Here are my suggestions for avoiding this problem:

  • Publish in an open access journal (see the Directory of Open Access Journals for a list by discipline). Many require only a license to publish, rather than a copyright transfer, and use a Creative Commons license.
  • If you can’t publish in an open access journal, check a journal’s archiving policy in advance by searching it in SHERPA/RoMEO.
  • Read the fine print regardless of where you are publishing. This is not like a software license where everyone just clicks “I Agree.” This is your work, so read licenses carefully. Copyright transfer gives complete ownership to the publisher, and your rights are limited to those listed in the license agreement.
  • Archive your post-print if possible, since it is your final version incorporating changes from the peer review process. If not allowed, post the pre-print. Archive in a repository where your article is immediately accessible, such as VTechWorks. Research networking sites require membership (Academia.edu) and/or software download (Mendeley) that are barriers to immediate access.
  • Make your archived version easy to read and reuse. If double spaced, revert to single spaced, and insert tables and figures in the appropriate places. Consider archiving your data as well so your work can be replicated and incorporated into larger studies. Attach a Creative Commons license to make it clear you are explicitly allowing reuse. [Update: if you transferred copyright you likely cannot assign a CC license- see discussions by Kevin Smith, Michael Carroll, and Charles Oppenheim.]
  • If you have co-authors, come to agreement early on publishing venues and archiving so you don’t get locked into a result you don’t like. Remember that typically one author signs for all authors, so that person must understand group wishes.
  • Learn about and download the author addendum which allows you to reserve rights, or use the addendum engine.
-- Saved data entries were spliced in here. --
/-! ### logAdd -/

@[simp] theorem logAdd_tap (typ chan object d0 data : Nat) : (s.logAdd typ chan object d0 data).tap = s.tap := by unfold State.logAdd; rfl
@[simp] theorem logAdd_frame (typ chan object d0 data : Nat) : (s.logAdd typ chan object d0 data).frame = s.frame := by unfold State.logAdd; rfl
@[simp] theorem logAdd_easel (typ chan object d0 data : Nat) : (s.logAdd typ chan object d0 data).easel = s.easel := by unfold State.logAdd; rfl
@[simp] theorem logAdd_mbs (typ chan object d0 data : Nat) : (s.logAdd typ chan object d0 data).mbs = s.mbs := by unfold State.logAdd; rfl
@[simp] theorem logAdd_chans (typ chan object d0 data : Nat) : (s.logAdd typ chan object d0 data).chans = s.chans := by unfold State.logAdd; rfl
@[simp] theorem logAdd_changes (typ chan object d0 data : Nat) : (s.logAdd typ chan object d0 data).changes = s.changes := by unfold State.logAdd; rfl
@[simp] theorem logAdd_planned (typ chan object d0 data : Nat) : (s.logAdd typ chan object d0 data).planned = s.planned := by unfold State.logAdd; rfl
@[simp] theorem logAdd_landings (typ chan object d0 data : Nat) : (s.logAdd typ chan object d0 data).landings = s.landings := by unfold State.logAdd; rfl
@[simp] theorem logAdd_nextLand (typ chan object d0 data : Nat) : (s.logAdd typ chan object d0 data).nextLand = s.nextLand := by unfold State.logAdd; rfl
@[simp] theorem logAdd_work (typ chan object d0 data : Nat) : (s.logAdd typ chan object d0 data).work = s.work := by unfold State.logAdd; rfl
@[simp] theorem logAdd_inbox (typ chan object d0 data : Nat) : (s.logAdd typ chan object d0 data).inbox = s.inbox := by unfold State.logAdd; rfl
@[simp] theorem logAdd_ownerQs (typ chan object d0 data : Nat) : (s.logAdd typ chan object d0 data).ownerQs = s.ownerQs := by unfold State.logAdd; rfl
@[simp] theorem logAdd_scanParts (typ chan object d0 data : Nat) : (s.logAdd typ chan object d0 data).scanParts = s.scanParts := by unfold State.logAdd; rfl
@[simp] theorem logAdd_ownerFs (typ chan object d0 data : Nat) : (s.logAdd typ chan object d0 data).ownerFs = s.ownerFs := by unfold State.logAdd; rfl
@[simp] theorem logAdd_outbox (typ chan object d0 data : Nat) : (s.logAdd typ chan object d0 data).outbox = s.outbox := by unfold State.logAdd; rfl
@[simp] theorem logAdd_updIn (typ chan object d0 data : Nat) : (s.logAdd typ chan object d0 data).updIn = s.updIn := by unfold State.logAdd; rfl
@[simp] theorem logAdd_heldUpd (typ chan object d0 data : Nat) : (s.logAdd typ chan object d0 data).heldUpd = s.heldUpd := by unfold State.logAdd; rfl
@[simp] theorem logAdd_staged (typ chan object d0 data : Nat) : (s.logAdd typ chan object d0 data).staged = s.staged := by unfold State.logAdd; rfl
@[simp] theorem logAdd_took (typ chan object d0 data : Nat) : (s.logAdd typ chan object d0 data).took = s.took := by unfold State.logAdd; rfl
@[simp] theorem logAdd_durs (typ chan object d0 data : Nat) : (s.logAdd typ chan object d0 data).durs = s.durs := by unfold State.logAdd; rfl
@[simp] theorem logAdd_listOps (typ chan object d0 data : Nat) : (s.logAdd typ chan object d0 data).listOps = s.listOps := by unfold State.logAdd; rfl
@[simp] theorem logAdd_indexes (typ chan object d0 data : Nat) : (s.logAdd typ chan object d0 data).indexes = s.indexes := by unfold State.logAdd; rfl
@[simp] theorem logAdd_sets (typ chan object d0 data : Nat) : (s.logAdd typ chan object d0 data).sets = s.sets := by unfold State.logAdd; rfl
@[simp] theorem logAdd_tables (typ chan object d0 data : Nat) : (s.logAdd typ chan object d0 data).tables = s.tables := by unfold State.logAdd; rfl
@[simp] theorem logAdd_graphs (typ chan object d0 data : Nat) : (s.logAdd typ chan object d0 data).graphs = s.graphs := by unfold State.logAdd; rfl
@[simp] theorem logAdd_streams (typ chan object d0 data : Nat) : (s.logAdd typ chan object d0 data).streams = s.streams := by unfold State.logAdd; rfl
@[simp] theorem logAdd_migs (typ chan object d0 data : Nat) : (s.logAdd typ chan object d0 data).migs = s.migs := by unfold State.logAdd; rfl
@[simp] theorem logAdd_builds (typ chan object d0 data : Nat) : (s.logAdd typ chan object d0 data).builds = s.builds := by unfold State.logAdd; rfl
@[simp] theorem logAdd_dram (typ chan object d0 data : Nat) : (s.logAdd typ chan object d0 data).dram = s.dram := by unfold State.logAdd; rfl
@[simp] theorem logAdd_aps (typ chan object d0 data : Nat) : (s.logAdd typ chan object d0 data).aps = s.aps := by unfold State.logAdd; rfl
@[simp] theorem logAdd_flash (typ chan object d0 data : Nat) : (s.logAdd typ chan object d0 data).flash = s.flash := by unfold State.logAdd; rfl
@[simp] theorem logAdd_ports (typ chan object d0 data : Nat) : (s.logAdd typ chan object d0 data).ports = s.ports := by unfold State.logAdd; rfl
@[simp] theorem logAdd_time (typ chan object d0 data : Nat) : (s.logAdd typ chan object d0 data).time = s.time := by unfold State.logAdd; rfl
@[simp] theorem logAdd_member (typ chan object d0 data : Nat) : (s.logAdd typ chan object d0 data).member = s.member := by unfold State.logAdd; rfl
@[simp] theorem logAdd_accts (typ chan object d0 data : Nat) : (s.logAdd typ chan object d0 data).accts = s.accts := by unfold State.logAdd; rfl
@[simp] theorem logAdd_nodeAcct (typ chan object d0 data : Nat) : (s.logAdd typ chan object d0 data).nodeAcct = s.nodeAcct := by unfold State.logAdd; rfl
@[simp] theorem logAdd_logNext (typ chan object d0 data : Nat) : (s.logAdd typ chan object d0 data).logNext = s.logNext + 1 := by unfold State.logAdd; rfl
@[simp] theorem logAdd_events (typ chan object d0 data : Nat) : (s.logAdd typ chan object d0 data).events = s.events := by unfold State.logAdd; rfl
@[simp] theorem logAdd_evRings (typ chan object d0 data : Nat) : (s.logAdd typ chan object d0 data).evRings = s.evRings := by unfold State.logAdd; rfl
@[simp] theorem logAdd_histos (typ chan object d0 data : Nat) : (s.logAdd typ chan object d0 data).histos = s.histos := by unfold State.logAdd; rfl
@[simp] theorem logAdd_units (typ chan object d0 data : Nat) : (s.logAdd typ chan object d0 data).units = s.units := by unfold State.logAdd; rfl
@[simp] theorem logAdd_power (typ chan object d0 data : Nat) : (s.logAdd typ chan object d0 data).power = s.power := by unfold State.logAdd; rfl
@[simp] theorem logAdd_boot (typ chan object d0 data : Nat) : (s.logAdd typ chan object d0 data).boot = s.boot := by unfold State.logAdd; rfl
@[simp] theorem logAdd_keys (typ chan object d0 data : Nat) : (s.logAdd typ chan object d0 data).keys = s.keys := by unfold State.logAdd; rfl
@[simp] theorem logAdd_host (typ chan object d0 data : Nat) : (s.logAdd typ chan object d0 data).host = s.host := by unfold State.logAdd; rfl
@[simp] theorem logAdd_out (typ chan object d0 data : Nat) : (s.logAdd typ chan object d0 data).out = s.out := by unfold State.logAdd; rfl
@[simp] theorem logAdd_freeTick (typ chan object d0 data : Nat) : (s.logAdd typ chan object d0 data).freeTick = s.freeTick := by unfold State.logAdd; rfl
@[simp] theorem logAdd_pending (typ chan object d0 data : Nat) : (s.logAdd typ chan object d0 data).pending = s.pending := by unfold State.logAdd; rfl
Above I briefly touch upon the fact that research networking sites do not provide open access, which is an aspect of this controversy I haven’t seen mentioned. By coincidence, at the time this became news I was searching for articles about DSpace and linked data and I found this article on Academia.edu. If you take a look, you’ll see that this article isn’t downloadable or printable without becoming a member of Academia.edu. All you can do is try to read the small print. Which, in my case, was enough to make me realize that I didn’t need it. But what if I did? This article isn’t available anywhere else.
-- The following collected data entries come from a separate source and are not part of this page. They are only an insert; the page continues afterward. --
theorem execTimeExchange_fit (port : Nat) (t1 : Nat) (t2 : Nat) (t3 : Nat) (t4 : Nat) (pps : Nat) (prio : Nat) (gm : Nat) (hops : Nat) (s : State) (h0 : Fit Q U s) :
    Stays Q U (execTimeExchange port t1 t2 t3 t4 pps prio gm hops s) := by
  unfold execTimeExchange
  repeat' first
    | with_reducible apply whenLive_stays
    | with_reducible assumption | with_reducible refine fit_ite ?_ ?_ | with_reducible apply timeExchange_fit | intro _ | split
    | (refine fit_of ?_; dsimp only; refine fit_to ?_) | dsimp +zetaDelta only

theorem execGmAdvertLoss_fit (s : State) (h0 : Fit Q U s) :
    Stays Q U (execGmAdvertLoss s) := by
  unfold execGmAdvertLoss
  repeat' first
    | with_reducible apply whenLive_stays | intro _
    | with_reducible assumption | with_reducible refine fit_ite ?_ ?_ | with_reducible apply advertLoss_fit
    | (refine fit_of ?_; dsimp only; refine fit_to ?_)

theorem execPpsInEdge_fit (offset : Int) (s : State) (h0 : Fit Q U s) :
    Stays Q U (execPpsInEdge offset s) := by
  unfold execPpsInEdge
  repeat' first
    | with_reducible apply whenLive_stays
    | with_reducible assumption | with_reducible refine fit_ite ?_ ?_ | with_reducible apply ppsEdge_fit | intro _
    | (refine fit_of ?_; dsimp only; refine fit_to ?_) | dsimp +zetaDelta only

theorem execPpsTimeout_fit (s : State) (h0 : Fit Q U s) :
    Stays Q U (execPpsTimeout s) := by
  unfold execPpsTimeout
  repeat' first
    | with_reducible apply whenLive_stays
    | with_reducible assumption | with_reducible refine fit_ite ?_ ?_ | with_reducible apply selectGm_fit | intro _
    | (refine fit_of ?_; dsimp only; refine fit_to ?_) | dsimp +zetaDelta only

theorem execMissReport_fit (port : Nat) (s : State) (h0 : Fit Q U s) :
    Stays Q U (execMissReport port s) := by
  unfold execMissReport
  repeat' first
    | with_reducible apply whenLive_stays
    | with_reducible assumption | with_reducible refine fit_ite ?_ ?_ | with_reducible apply missReport_fit | intro _
    | (refine fit_of ?_; dsimp only; refine fit_to ?_) | dsimp +zetaDelta only

theorem execControlSlot_fit (s : State) (h0 : Fit Q U s) :
    Stays Q U (execControlSlot s) := by
  unfold execControlSlot
  repeat' first
    | with_reducible apply whenLive_stays | intro _
    | with_reducible assumption | with_reducible refine fit_ite ?_ ?_ | with_reducible apply controlSlot_fit
    | (refine fit_of ?_; dsimp only; refine fit_to ?_)

theorem execUllaHeartbeat_fit (port : Nat) (hb : Heartbeat) (crcOk : Bool) (s : State) (h0 : Fit Q U s) :
    Stays Q U (execUllaHeartbeat port hb crcOk s) := by
  unfold execUllaHeartbeat
  repeat' first
    | with_reducible apply whenLive_stays
    | with_reducible assumption | with_reducible refine fit_ite ?_ ?_ | with_reducible apply takeBeat_fit | intro _
    | (refine fit_of ?_; dsimp only; refine fit_to ?_) | dsimp +zetaDelta only

theorem execNodeUnlockedLimit_fit (s : State) (h0 : Fit Q U s) :
    Stays Q U (execNodeUnlockedLimit s) := by
  unfold execNodeUnlockedLimit
  repeat' first
    | with_reducible apply whenLive_stays
    | with_reducible assumption | with_reducible refine fit_ite ?_ ?_ | with_reducible apply selfSuspect_fit | intro _ | split
    | (refine fit_of ?_; dsimp only; refine fit_to ?_) | dsimp +zetaDelta only

theorem execRollback_fit (subject : Nat) (s : State) (h0 : Fit Q U s) :
    Stays Q U (execRollback subject s) := by
  unfold execRollback
  repeat' first
    | with_reducible apply whenLive_stays
    | with_reducible assumption | with_reducible refine fit_ite ?_ ?_ | with_reducible apply rollback_fit | intro _
    | (refine fit_of ?_; dsimp only; refine fit_to ?_) | dsimp +zetaDelta only

theorem execOrderInstall_fit (s : State) (h0 : Fit Q U s) :
    Stays Q U (execOrderInstall s) := by
  unfold execOrderInstall
  repeat' first
    | with_reducible apply whenLive_stays | intro _
    | with_reducible assumption | with_reducible refine fit_ite ?_ ?_ | with_reducible apply installOrders_fit
    | (refine fit_of ?_; dsimp only; refine fit_to ?_)

theorem execTakeoverConfirm_fit (g : Go) (s : State) (h0 : Fit Q U s) :
    Stays Q U (execTakeoverConfirm g s) := by
  unfold execTakeoverConfirm
  repeat' first
    | with_reducible apply mailbox_stays | intro _
    | with_reducible assumption | with_reducible refine fit_ite ?_ ?_ | with_reducible apply confirmBody_fit
    | (refine fit_of ?_; dsimp only; refine fit_to ?_)

theorem execSparePromote_fit (g : Go) (s : State) (h0 : Fit Q U s) :
    Stays Q U (execSparePromote g s) := by
  unfold execSparePromote
  repeat' first
    | with_reducible apply mailbox_stays | intro _
    | with_reducible assumption | with_reducible refine fit_ite ?_ ?_ | with_reducible apply promoteBody_fit
    | (refine fit_of ?_; dsimp only; refine fit_to ?_)

theorem execShadowStart_fit (g : Go) (relayNames : Bool) (shadowed : Bool) (encrypt : Bool) (s : State) (h0 : Fit Q U s) :
    Stays Q U (execShadowStart g relayNames shadowed encrypt s) := by
  unfold execShadowStart
  repeat' first
    | with_reducible apply mailbox_stays | intro _
    | with_reducible assumption | with_reducible refine fit_ite ?_ ?_ | with_reducible apply shadowBody_fit
    | (refine fit_of ?_; dsimp only; refine fit_to ?_)

theorem execShadowPassed_fit (s : State) (h0 : Fit Q U s) :
    Stays Q U (execShadowPassed s) := by
  unfold execShadowPassed
  repeat' first
    | with_reducible apply whenLive_stays | intro _
    | with_reducible assumption | with_reducible refine fit_ite ?_ ?_ | with_reducible apply shadowPassed_fit
    | (refine fit_of ?_; dsimp only; refine fit_to ?_)

theorem execArrayJoin_fit (g : Go) (s : State) (h0 : Fit Q U s) :
    Stays Q U (execArrayJoin g s) := by
  unfold execArrayJoin
  repeat' first
    | with_reducible apply mailbox_stays | intro _
    | with_reducible assumption | with_reducible refine fit_ite ?_ ?_ | with_reducible apply joinBody_fit
    | (refine fit_of ?_; dsimp only; refine fit_to ?_)

theorem execArrayLeave_fit (g : Go) (s : State) (h0 : Fit Q U s) :
    Stays Q U (execArrayLeave g s) := by
  unfold execArrayLeave
  repeat' first
    | with_reducible apply mailbox_stays | intro _
    | with_reducible assumption | with_reducible refine fit_ite ?_ ?_ | with_reducible apply leaveBody_fit
    | (refine fit_of ?_; dsimp only; refine fit_to ?_)

theorem execArrayLeaveEffect_fit (s : State) (h0 : Fit Q U s) :
    Stays Q U (execArrayLeaveEffect s) := by
  unfold execArrayLeaveEffect
  repeat' first
    | with_reducible apply whenLive_stays
    | with_reducible assumption | with_reducible refine fit_ite ?_ ?_ | with_reducible apply leaveDue_fit | intro _ | split
    | (refine fit_of ?_; dsimp only; refine fit_to ?_) | dsimp +zetaDelta only

theorem execDoorbellSubmissionTail_fit (fn : Nat) (cycle : Nat) (size : Nat) (value : BitVec 64) (s : State) (h0 : Fit Q U s) :
    Stays Q U (execDoorbellSubmissionTail fn cycle size value s) := by
  unfold execDoorbellSubmissionTail
  repeat' first
    | with_reducible apply whenLive_stays
    | with_reducible assumption | with_reducible refine fit_ite ?_ ?_ | with_reducible apply doorbell_fit | intro _
    | (refine fit_of ?_; dsimp only; refine fit_to ?_) | dsimp +zetaDelta only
Academia.edu added gasoline to the fire by taking such a combative (and calculated) attitude toward Elsevier in its own notice to users, linking to the Cost of Knowledge boycott and extolling its own support for open access (“Academia.edu is committed to enabling the transition to a world where there is open access to academic literature. Elsevier takes a different view…”). The e-mail signature of Richard Price, the CEO of Academia.edu, says “The goal of Academia.edu is to get every science PDF ever written on the internet, accessible for free.” I’m sure that would be good for Academia.edu, which is a for-profit business with an absurd domain name. Your participation on research networking sites will be monetized one way or another. If your article is available only on a research networking site, like the author above, do you want your work being used to attract members to a for-profit endeavor? Pro-open access statements by such companies should be considered with healthy skepticism, and in some cases they are just plain openwashing.
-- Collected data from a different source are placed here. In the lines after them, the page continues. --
/-- Settles O44, by where the rows of a step lie: in open units, in a zeroing one, outside, or in no one bank pair. -/
theorem nearBankSteps : Obligations.NearBankSteps := by
  refine ⟨?opened, ?zeroing, ?refused, fun _ _ _ _ al _ hunit => exec_nearBankRowStep_apart al hunit, oneUnit_three_iff⟩
  case opened =>
    intro op a b r al s hlive hunit hopen
    exact ⟨_, exec_nearBankRowStep_open hlive hunit al hopen, fun d hrow htwin => memRead_nbTwinWrite_outside hrow htwin,
      fun i hi => memRead_nbTwinWrite_row hi, fun hx i hi => memRead_nbTwinWrite_twin hx hi⟩
  case zeroing =>
    intro p r s hlive hzero
    exact ⟨_, exec_nearBankRowStep_init hlive p hzero, fun d hd => memRead_nbWrite_outside hd, fun i hi => memRead_nbWrite_row hi⟩
  case refused =>
    intro op a b r x s hlive hunit hx
    refine ⟨exec_nearBankRowStep_refused hlive hunit hx, ?_⟩
    rw [nbRefuse_dram]
    exact ⟨rfl, rfl, rfl⟩

/-! ### Zeroed units (R226) -/

/-- A table filtered by number. -/
theorem tget_filter_number {α : Type} (t : Tbl α) (keep : Nat → Bool) (k : Nat) :
    tget (t.filter fun p => keep p.1) k = if keep k then tget t k else none := by
  induction t with
  | nil => simp [tget]
  | cons c t ih =>
    obtain ⟨j, v⟩ := c
    by_cases hj : j = k
    · subst hj
      cases hkeep : keep j <;> simp [tget, hkeep, ih]
    · rw [List.filter_cons]
      split <;> simp [tget, hj, ih]

theorem memRead_zeroUnits (m : List Host.Cell) (u d : Nat) : memRead (zeroUnits m [u]) d = if daUnit d = u then 0 else memRead m d := by
  rw [memRead, zeroUnits, tgetD, tget_filter_number _ fun j => !([u] : List Nat).contains (daUnit j)]
  by_cases h : daUnit d = u
  · simp [h, memDefault]
  · simp [h, memRead, tgetD]

section
variable {u : Nat} {s : State}

theorem exec_unitZeroed_zeroing (hlive : s.live = true) (h : s.unitKind u = .zeroing) :
    exec (.unitZeroed u) s = .next (State.setKinds { s with dram := { s.dram with mem := zeroUnits s.dram.mem [u] } } [u] .free) := by
  change execUnitZeroed u s = _
  rw [execUnitZeroed, whenLive_live _ s hlive, if_pos (by simp [h])]

theorem exec_unitZeroed_other (h : s.unitKind u ≠ .zeroing) : exec (.unitZeroed u) s = .next s :=
  whenLive_fixed _ s (if_neg (by simpa using h))

end

/-! ### Patrol scrub (R236, R238) -/

section
variable {da : Nat} {s : State}

theorem exec_patrolScrub_next (o : ScrubOutcome) (hlive : s.live = true) (h : rowOf da = s.dram.scrubAt) :
    exec (.patrolScrub da o) s = .next ((s.scrubPast (rowOf da)).scrubRow da o) := by
  change execPatrolScrub da o s = _
  rw [execPatrolScrub, whenLive_live _ s hlive, if_pos h]

theorem exec_patrolScrub_not_next (o : ScrubOutcome) (h : rowOf da ≠ s.dram.scrubAt) : exec (.patrolScrub da o) s = .next s :=
  whenLive_fixed _ s (if_neg h)

theorem scrubRow_zeroing (o : ScrubOutcome) (h : s.unitKind (daUnit da) = .zeroing) : s.scrubRow da o = s := by
  simp [State.scrubRow, h]

theorem scrubRow_open_twinsDiffer {n : Nat} (h : s.unitKind (daUnit da) = .opened n) :
    s.scrubRow da .twinsDiffer = s.twinMismatch (firstTwin da) := by
  simp [State.scrubRow, h]

theorem scrubRow_sound : s.scrubRow da .sound = s := by
  unfold State.scrubRow
  cases s.unitKind (daUnit da) <;> rfl

section
variable (hopen : ∀ n, s.unitKind (daUnit da) ≠ .opened n) (hzero : s.unitKind (daUnit da) ≠ .zeroing)
include hopen hzero

theorem scrubRow_corrected (n : Nat) :
    s.scrubRow da (.corrected n) =
      State.faultRecord { s with dram := { s.dram with corrected := s.dram.corrected + n } } 4 da 0 0 := by
  unfold State.scrubRow
  cases hk : s.unitKind (daUnit da) with
  | zeroing => exact absurd hk hzero
  | opened n => exact absurd hk (hopen n)
  | free | node | sealed => rfl

theorem scrubRow_uncorrectable :
    s.scrubRow da .uncorrectable =
      if s.unitKind (daUnit da) = .free then
        { s.wordLost da with dram := { (s.wordLost da).dram with kept := insNat (daUnit da) (s.wordLost da).dram.kept } }
      else s.wordLost da := by
  unfold State.scrubRow
  cases hk : s.unitKind (daUnit da) with
  | zeroing => exact absurd hk hzero
  | opened n => exact absurd hk (hopen n)
  | free | node | sealed => rfl

end
end

/-- Settles O45: a filter by unit keeps every byte of another unit, and a scrubbed row's visit goes by the kind of its unit. -/
theorem zeroingAndScrub : Obligations.ZeroingAndScrub := by
  refine ⟨fun _ _ hlive h => exec_unitZeroed_zeroing hlive h, memRead_zeroUnits, fun _ _ h => exec_unitZeroed_other h, fun _ _ => rfl,
    fun _ o _ h => exec_patrolScrub_not_next o h, fun _ o _ hlive h => exec_patrolScrub_next o hlive h, fun _ _ => rfl, ?row⟩
  intro da s
  refine ⟨fun n h => scrubRow_open_twinsDiffer h, ?closed, scrubRow_sound, fun o h => scrubRow_zeroing o h⟩
  intro hopen hzero
  refine ⟨scrubRow_corrected hopen hzero, fun hfree => ?_, fun hfree => ?_⟩
  · rw [scrubRow_uncorrectable hopen hzero, if_neg hfree]
  · rw [scrubRow_uncorrectable hopen hzero, if_pos hfree]

end Sys2Proof.Machine
end

section
/-! SUPPORT. Accesses through the aperture, case by case; the statements on the aperture's writes and reads, settled. -/

namespace Sys2Proof.Machine

/-! ### Writes (R241) -/

/-- Settles O26: a write through BAR2 does nothing but count (R241). -/
theorem apertureWritesAreDiscarded : Obligations.ApertureWritesAreDiscarded := by
  intro fn off len s hlive
  change execApertureWrite fn off len s = _
  rw [execApertureWrite, whenLive_live _ s hlive]

/-! ### Reads (R236, R240, R242) -/

section
variable {fn off len k : Nat} {u : Bool} {s : State} (hlive : s.live = true) (hlen : 0 < len)
include hlive hlen

theorem exec_apertureRead : exec (.apertureRead fn off len k u) s = .next (s.apertureRead fn off len k u) := by
  change execApertureRead fn off len k u s = _
  rw [execApertureRead, whenLive_live _ s hlive, if_neg (Nat.ne_of_gt hlen)]

theorem exec_apertureRead_fails {st : Nat} {tw : Bool}
    (h : s.apertureCheck fn ((s.ap fn).unitNo * 2 ^ 28 + off) len (s.ap fn).openPath = some (st, tw)) :
    exec (.apertureRead fn off len k u) s = .next (s.apertureFail fn off st tw) := by
  rw [exec_apertureRead hlive hlen, State.apertureRead, h]
  rfl

theorem exec_apertureRead_passes {path : Bool} (hpath : (s.ap fn).openPath = path)
    (h : s.apertureCheck fn ((s.ap fn).unitNo * 2 ^ 28 + off) len path = none) :
    exec (.apertureRead fn off len k u) s = .next (s.apertureServe fn off len k u ((s.ap fn).unitNo * 2 ^ 28 + off) none) := by
  rw [exec_apertureRead hlive hlen, State.apertureRead, hpath, h]

end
Most importantly, Academia.edu, ResearchGate, Mendeley (now owned by Elsevier) and others do not provide open access. Sign-up should not be required for access. Software download, in the case of Mendeley, should not be required for access. These services do not meet the definition of open access established by the Budapest Open Access Initiative:

By “open access” to [peer-reviewed research literature], we mean its free availability on the public internet, permitting any users to read, download, copy, distribute, print, search, or link to the full texts of these articles, crawl them for indexing, pass them as data to software, or use them for any other lawful purpose, without financial, legal, or technical barriers other than those inseparable from gaining access to the internet itself.

The point of this is not to be rigidly ideological for its own sake. It’s important to know what the term “open access” really means, otherwise it will get co-opted for private uses. If you choose to use a research networking service, please make sure you also provide a copy of your article to an institutional or disciplinary repository where it can be found and downloaded on the open internet.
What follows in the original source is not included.